The 2013 season, by comparison, was exponentially better. Jhoulys Chacin, Jorge De La Rosa and Tyler Chatwood won 49 combined games and posted a collective 3.40 ERA. The team had only six different pitchers make at least 10 starts and had 11 hurlers total begin a game with the ball in hand. The front office still required manager Walt Weiss to work with a soft pitch count of 100, but he was able to exercise his best judgement on several occasions, including a couple of outings in which his pitchers flirted with complete games.
Only Chatwood actually came through with one of those, but that's not the point. The point is that the rotation made a huge step toward a return to respectability, and the unit could very well find itself in that category when all is said and done in 2014.
The addition of Brett Anderson, who absolutely must stay healthy, could potentially be huge for the Rockies. De La Rosa, Chatwood and Juan Nicasio all should be fully recovered from various nagging injuries. Those four and Chacin, who has dominated on the road during his career, have compiled a total non-Coors Field ERA of 4.25. And De La Rosa and Chatwood have mastered the art of pitching in Denver, combining for a 44-16 record with an ERA in the low-4.00s at altitude. In addition, the type of reinforcement the Rockies have maybe never seen -- and certainly haven't sniffed since perhaps Ubaldo Jimenez and Franklin Morales in 2007 -- is on the way in Jon Gray and Eddie Butler. All of this is perhaps trumped by the news that the tinkering with the rotation and its pitch counts is apparently over, according to MLB.com's Thomas Harding.

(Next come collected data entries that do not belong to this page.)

/-- `COPY_COMPLETE`: the errata records, the message; then the queue goes on. -/
def execCopyComplete (cluster op : Nat) (s : State) : Host.Outcome State Fault Refusal :=
  match (s.cluster cluster).copies.find? (·.id == op) with
  | none => .next s
  | some o =>
    if o.chunk < o.chunks || s.copyBlocked o then .next s
    else
      let d := fun i => o.dws.getD i (0 : Word)
      let es := o.errataList
      let s2 := es.foldl (fun (s : State) b => s.errataOf o.iss 1 b) s
      let c := s2.cluster cluster
      let s3 := s2.setCluster cluster { c with copies := c.copies.filter (·.id != op) }
      let s4 := if (d 6).getLsbD 63 then
          s3.notify o.iss 1 (fld (d 6) 15 0) ((if es.isEmpty then 0 else 1) * 2 ^ 42 + o.placed % 2 ^ 40) o.ptr
        else s3
      .next (s4.nextCopies cluster o.iss)

end Sys2Proof.Machine
end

And that's not even to speak of the depth the club has attempted to acquire as rotation insurance. Christian Friedrich was once on the way to being a useful big-league pitcher and could get there again. Jordan Lyles has flashed promise despite being rushed to the level. We've all seen what Morales can do on the rare occasion that he can harness his pitches. Perhaps this is a bit of a case of spring training optimism, but the Rockies appear to be in good shape with their starting rotation and, unlike what they've generally done with the depth behind their two star position palyers, have come up with a pretty good plan B and C in the event of a catastrophe.
Those happen more often than not at 20th and Blake. With a little luck, the catastrophes will stay away this year and we'll see what this club is really made of.